__How to complete this task__
Nothing is needed except the lines below that run from the one with "(.reg rn :: off2Sources" through the one with "exact .of_gate hpass logical2_rule", repeated exactly.

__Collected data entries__
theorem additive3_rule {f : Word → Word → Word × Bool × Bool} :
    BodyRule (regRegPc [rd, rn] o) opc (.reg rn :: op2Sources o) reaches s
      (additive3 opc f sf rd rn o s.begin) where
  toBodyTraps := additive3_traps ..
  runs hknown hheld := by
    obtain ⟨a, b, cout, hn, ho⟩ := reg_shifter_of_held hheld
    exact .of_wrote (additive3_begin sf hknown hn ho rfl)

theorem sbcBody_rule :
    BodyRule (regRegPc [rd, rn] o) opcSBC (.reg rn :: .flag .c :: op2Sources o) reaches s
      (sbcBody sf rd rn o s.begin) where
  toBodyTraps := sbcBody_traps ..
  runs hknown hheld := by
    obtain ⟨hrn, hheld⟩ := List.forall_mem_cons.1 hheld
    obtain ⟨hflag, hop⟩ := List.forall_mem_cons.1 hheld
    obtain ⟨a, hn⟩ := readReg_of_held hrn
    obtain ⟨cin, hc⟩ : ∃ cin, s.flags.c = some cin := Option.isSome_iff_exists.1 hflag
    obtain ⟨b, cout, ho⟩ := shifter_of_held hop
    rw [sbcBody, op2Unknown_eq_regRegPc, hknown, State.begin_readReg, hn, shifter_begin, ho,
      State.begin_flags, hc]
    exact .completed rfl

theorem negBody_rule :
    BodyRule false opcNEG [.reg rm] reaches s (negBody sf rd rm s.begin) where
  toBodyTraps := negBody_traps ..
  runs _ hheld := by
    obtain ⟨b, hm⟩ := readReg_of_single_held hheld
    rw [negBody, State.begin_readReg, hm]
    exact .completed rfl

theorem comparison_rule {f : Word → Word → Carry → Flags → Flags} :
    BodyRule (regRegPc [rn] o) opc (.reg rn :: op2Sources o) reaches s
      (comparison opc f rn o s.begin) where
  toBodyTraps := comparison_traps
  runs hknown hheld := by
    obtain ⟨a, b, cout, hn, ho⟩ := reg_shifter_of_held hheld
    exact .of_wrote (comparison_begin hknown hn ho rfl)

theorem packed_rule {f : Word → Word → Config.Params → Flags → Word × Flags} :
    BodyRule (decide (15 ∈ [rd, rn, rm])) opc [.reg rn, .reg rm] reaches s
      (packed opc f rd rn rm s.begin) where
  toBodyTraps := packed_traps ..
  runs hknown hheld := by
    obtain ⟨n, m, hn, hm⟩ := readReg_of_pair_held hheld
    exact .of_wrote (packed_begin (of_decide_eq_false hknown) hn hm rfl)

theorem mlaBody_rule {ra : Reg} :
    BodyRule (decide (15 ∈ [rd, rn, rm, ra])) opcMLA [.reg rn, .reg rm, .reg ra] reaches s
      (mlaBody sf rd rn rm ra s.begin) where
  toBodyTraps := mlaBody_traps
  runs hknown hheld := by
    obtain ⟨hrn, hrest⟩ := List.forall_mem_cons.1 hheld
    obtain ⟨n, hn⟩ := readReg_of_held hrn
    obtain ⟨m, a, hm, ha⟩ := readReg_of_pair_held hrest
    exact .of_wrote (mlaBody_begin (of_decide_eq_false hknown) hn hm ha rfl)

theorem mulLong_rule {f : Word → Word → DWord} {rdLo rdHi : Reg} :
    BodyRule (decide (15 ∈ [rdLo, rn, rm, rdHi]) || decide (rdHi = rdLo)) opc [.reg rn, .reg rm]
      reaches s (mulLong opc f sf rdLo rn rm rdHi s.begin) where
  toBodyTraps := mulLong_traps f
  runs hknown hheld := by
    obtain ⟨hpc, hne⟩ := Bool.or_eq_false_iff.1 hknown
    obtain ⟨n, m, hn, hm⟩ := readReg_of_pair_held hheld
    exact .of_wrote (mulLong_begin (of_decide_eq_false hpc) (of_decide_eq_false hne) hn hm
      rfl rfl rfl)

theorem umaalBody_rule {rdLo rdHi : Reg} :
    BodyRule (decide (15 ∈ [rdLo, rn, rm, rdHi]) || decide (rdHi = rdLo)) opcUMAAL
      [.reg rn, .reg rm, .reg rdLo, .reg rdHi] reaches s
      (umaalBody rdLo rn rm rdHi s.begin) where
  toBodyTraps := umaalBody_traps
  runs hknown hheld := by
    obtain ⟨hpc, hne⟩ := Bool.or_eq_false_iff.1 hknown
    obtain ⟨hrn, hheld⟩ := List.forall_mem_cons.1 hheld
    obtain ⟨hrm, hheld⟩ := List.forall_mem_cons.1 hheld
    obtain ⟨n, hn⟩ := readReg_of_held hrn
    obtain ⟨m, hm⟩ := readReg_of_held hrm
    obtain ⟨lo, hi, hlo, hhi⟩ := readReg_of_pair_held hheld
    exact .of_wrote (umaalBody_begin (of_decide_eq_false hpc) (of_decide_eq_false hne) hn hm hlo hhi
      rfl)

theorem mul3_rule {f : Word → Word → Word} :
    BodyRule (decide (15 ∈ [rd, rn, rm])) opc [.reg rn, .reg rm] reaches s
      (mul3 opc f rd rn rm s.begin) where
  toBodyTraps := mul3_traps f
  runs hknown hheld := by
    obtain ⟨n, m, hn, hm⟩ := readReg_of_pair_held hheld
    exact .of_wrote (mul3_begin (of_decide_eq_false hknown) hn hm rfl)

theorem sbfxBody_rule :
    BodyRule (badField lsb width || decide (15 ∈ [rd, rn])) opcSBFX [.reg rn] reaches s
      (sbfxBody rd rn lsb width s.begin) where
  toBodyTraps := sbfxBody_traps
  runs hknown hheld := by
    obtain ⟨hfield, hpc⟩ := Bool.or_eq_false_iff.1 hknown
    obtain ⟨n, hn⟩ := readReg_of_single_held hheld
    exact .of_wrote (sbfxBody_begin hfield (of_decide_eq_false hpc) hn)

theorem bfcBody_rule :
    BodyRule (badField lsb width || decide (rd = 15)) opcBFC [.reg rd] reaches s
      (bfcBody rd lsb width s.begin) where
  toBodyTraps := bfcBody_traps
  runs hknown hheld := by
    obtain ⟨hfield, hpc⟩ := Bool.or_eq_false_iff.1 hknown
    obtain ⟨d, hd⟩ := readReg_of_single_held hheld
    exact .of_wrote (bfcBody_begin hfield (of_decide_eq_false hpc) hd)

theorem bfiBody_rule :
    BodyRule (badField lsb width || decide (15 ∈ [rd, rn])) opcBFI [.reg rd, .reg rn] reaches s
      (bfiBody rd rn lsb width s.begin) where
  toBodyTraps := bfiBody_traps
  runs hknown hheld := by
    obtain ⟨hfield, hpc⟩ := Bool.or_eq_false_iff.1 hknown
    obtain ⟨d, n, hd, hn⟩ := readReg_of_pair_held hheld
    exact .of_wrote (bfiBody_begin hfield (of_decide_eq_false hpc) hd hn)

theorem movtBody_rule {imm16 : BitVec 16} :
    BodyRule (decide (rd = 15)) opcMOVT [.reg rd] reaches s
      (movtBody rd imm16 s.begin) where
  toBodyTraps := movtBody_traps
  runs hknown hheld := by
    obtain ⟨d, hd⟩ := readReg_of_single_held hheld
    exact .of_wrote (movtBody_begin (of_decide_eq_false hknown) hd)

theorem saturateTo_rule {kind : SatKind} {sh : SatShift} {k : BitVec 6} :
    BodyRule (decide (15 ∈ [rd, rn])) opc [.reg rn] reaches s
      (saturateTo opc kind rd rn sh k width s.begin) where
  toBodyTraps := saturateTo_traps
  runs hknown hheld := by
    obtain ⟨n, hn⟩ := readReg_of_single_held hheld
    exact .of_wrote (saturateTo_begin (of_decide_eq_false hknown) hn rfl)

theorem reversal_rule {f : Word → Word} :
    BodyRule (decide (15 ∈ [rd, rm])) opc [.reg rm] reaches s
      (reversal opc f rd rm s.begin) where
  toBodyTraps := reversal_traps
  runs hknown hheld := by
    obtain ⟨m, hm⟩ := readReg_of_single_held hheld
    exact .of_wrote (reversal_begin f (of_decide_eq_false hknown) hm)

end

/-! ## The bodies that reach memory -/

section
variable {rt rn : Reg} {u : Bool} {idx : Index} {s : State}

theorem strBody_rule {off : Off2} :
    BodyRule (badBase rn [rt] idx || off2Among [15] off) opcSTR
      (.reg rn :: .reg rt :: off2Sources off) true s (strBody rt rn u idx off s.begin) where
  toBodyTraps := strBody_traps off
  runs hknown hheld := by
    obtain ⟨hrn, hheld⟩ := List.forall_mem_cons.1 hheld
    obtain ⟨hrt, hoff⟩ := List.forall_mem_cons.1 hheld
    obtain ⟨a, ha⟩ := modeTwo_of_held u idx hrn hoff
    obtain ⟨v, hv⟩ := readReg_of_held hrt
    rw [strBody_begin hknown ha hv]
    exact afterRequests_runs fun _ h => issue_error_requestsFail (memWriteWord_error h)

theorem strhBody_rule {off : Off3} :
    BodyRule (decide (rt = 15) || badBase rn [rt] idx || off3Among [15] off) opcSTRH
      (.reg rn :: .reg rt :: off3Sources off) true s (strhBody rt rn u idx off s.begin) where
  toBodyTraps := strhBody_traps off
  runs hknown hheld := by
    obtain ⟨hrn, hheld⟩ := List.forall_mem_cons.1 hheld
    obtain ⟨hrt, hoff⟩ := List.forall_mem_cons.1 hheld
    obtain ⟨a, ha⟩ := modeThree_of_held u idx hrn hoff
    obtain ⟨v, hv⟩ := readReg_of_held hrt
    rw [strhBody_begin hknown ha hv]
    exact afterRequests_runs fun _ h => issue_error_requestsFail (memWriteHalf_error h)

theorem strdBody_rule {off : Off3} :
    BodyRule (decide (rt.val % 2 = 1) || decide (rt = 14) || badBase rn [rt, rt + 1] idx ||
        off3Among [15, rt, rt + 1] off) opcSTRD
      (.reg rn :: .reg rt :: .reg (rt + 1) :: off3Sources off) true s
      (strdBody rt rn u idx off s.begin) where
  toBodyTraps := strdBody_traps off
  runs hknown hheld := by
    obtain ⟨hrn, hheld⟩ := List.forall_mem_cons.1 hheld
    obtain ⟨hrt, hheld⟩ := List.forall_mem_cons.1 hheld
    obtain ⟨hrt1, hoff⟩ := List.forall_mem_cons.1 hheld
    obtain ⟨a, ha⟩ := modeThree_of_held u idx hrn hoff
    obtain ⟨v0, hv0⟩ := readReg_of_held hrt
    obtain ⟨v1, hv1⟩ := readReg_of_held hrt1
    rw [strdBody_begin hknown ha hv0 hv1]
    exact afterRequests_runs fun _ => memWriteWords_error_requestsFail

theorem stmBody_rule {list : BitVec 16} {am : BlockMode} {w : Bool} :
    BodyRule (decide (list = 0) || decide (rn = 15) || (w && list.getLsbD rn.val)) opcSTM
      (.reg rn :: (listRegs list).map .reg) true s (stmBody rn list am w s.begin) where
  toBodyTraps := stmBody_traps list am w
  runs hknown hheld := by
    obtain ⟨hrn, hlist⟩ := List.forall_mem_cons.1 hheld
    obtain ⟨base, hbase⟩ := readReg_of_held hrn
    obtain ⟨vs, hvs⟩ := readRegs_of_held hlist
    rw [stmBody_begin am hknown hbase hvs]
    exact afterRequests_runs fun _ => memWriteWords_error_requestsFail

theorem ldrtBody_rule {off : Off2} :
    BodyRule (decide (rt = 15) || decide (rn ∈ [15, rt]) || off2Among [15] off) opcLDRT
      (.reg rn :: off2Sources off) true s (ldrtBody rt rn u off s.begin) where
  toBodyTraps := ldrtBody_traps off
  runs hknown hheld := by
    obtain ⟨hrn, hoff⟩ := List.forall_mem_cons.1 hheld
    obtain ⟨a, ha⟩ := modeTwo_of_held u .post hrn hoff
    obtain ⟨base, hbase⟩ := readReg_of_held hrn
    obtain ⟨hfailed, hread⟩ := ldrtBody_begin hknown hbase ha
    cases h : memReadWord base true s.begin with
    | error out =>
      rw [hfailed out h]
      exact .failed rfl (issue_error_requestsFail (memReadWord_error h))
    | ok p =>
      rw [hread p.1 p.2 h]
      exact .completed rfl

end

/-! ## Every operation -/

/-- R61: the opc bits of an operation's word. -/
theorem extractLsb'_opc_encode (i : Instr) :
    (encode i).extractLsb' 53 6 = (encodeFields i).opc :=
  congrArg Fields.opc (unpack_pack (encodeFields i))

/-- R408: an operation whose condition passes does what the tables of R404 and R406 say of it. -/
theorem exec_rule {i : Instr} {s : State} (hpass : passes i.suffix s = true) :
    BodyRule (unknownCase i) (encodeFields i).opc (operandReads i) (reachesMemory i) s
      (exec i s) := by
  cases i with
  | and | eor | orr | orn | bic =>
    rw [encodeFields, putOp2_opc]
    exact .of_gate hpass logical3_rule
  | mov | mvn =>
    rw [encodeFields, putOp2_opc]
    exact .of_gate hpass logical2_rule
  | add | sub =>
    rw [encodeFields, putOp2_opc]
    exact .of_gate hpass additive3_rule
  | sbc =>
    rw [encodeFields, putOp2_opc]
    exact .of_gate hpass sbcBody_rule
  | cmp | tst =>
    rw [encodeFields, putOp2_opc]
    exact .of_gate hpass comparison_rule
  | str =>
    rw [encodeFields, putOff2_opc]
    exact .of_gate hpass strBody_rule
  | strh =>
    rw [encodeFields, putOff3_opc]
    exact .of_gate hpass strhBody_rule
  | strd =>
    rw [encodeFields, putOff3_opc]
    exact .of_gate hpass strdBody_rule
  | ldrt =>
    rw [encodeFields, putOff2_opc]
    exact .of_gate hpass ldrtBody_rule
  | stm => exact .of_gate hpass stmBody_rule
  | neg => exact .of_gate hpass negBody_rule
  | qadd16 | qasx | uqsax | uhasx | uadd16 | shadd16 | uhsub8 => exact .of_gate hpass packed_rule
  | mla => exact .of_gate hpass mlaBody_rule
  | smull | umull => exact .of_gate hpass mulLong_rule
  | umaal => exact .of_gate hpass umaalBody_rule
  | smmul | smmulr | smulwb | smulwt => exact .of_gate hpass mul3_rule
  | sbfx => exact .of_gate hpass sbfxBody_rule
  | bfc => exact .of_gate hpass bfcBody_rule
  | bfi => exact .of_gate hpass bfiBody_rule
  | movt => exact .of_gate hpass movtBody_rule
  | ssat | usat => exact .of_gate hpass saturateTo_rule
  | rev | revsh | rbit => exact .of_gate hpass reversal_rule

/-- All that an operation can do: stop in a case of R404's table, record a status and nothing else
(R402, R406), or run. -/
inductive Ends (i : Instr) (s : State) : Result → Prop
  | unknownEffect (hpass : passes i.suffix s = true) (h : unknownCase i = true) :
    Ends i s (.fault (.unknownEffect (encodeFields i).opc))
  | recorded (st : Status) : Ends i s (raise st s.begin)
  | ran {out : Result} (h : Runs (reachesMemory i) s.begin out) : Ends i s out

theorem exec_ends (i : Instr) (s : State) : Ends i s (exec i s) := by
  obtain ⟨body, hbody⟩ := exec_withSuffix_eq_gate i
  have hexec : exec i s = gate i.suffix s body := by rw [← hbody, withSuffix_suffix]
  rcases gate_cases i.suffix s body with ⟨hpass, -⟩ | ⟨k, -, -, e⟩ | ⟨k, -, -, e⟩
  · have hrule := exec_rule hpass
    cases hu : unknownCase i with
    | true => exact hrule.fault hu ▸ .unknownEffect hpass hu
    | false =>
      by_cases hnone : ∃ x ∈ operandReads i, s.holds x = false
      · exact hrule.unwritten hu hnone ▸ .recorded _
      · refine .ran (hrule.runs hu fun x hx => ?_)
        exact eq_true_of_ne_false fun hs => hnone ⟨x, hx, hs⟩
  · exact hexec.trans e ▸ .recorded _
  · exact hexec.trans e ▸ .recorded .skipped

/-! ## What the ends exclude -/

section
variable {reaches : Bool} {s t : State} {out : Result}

__Solved problem__
      (.reg rn :: off2Sources off) true s (ldrtBody rt rn u off s.begin) where
  toBodyTraps := ldrtBody_traps off
  runs hknown hheld := by
    obtain ⟨hrn, hoff⟩ := List.forall_mem_cons.1 hheld
    obtain ⟨a, ha⟩ := modeTwo_of_held u .post hrn hoff
    obtain ⟨base, hbase⟩ := readReg_of_held hrn
    obtain ⟨hfailed, hread⟩ := ldrtBody_begin hknown hbase ha
    cases h : memReadWord base true s.begin with
    | error out =>
      rw [hfailed out h]
      exact .failed rfl (issue_error_requestsFail (memReadWord_error h))
    | ok p =>
      rw [hread p.1 p.2 h]
      exact .completed rfl

end

/-! ## Every operation -/

/-- R61: the opc bits of an operation's word. -/
theorem extractLsb'_opc_encode (i : Instr) :
    (encode i).extractLsb' 53 6 = (encodeFields i).opc :=
  congrArg Fields.opc (unpack_pack (encodeFields i))

/-- R408: an operation whose condition passes does what the tables of R404 and R406 say of it. -/
theorem exec_rule {i : Instr} {s : State} (hpass : passes i.suffix s = true) :
    BodyRule (unknownCase i) (encodeFields i).opc (operandReads i) (reachesMemory i) s
      (exec i s) := by
  cases i with
  | and | eor | orr | orn | bic =>
    rw [encodeFields, putOp2_opc]
    exact .of_gate hpass logical3_rule
  | mov | mvn =>
    rw [encodeFields, putOp2_opc]
    exact .of_gate hpass logical2_rule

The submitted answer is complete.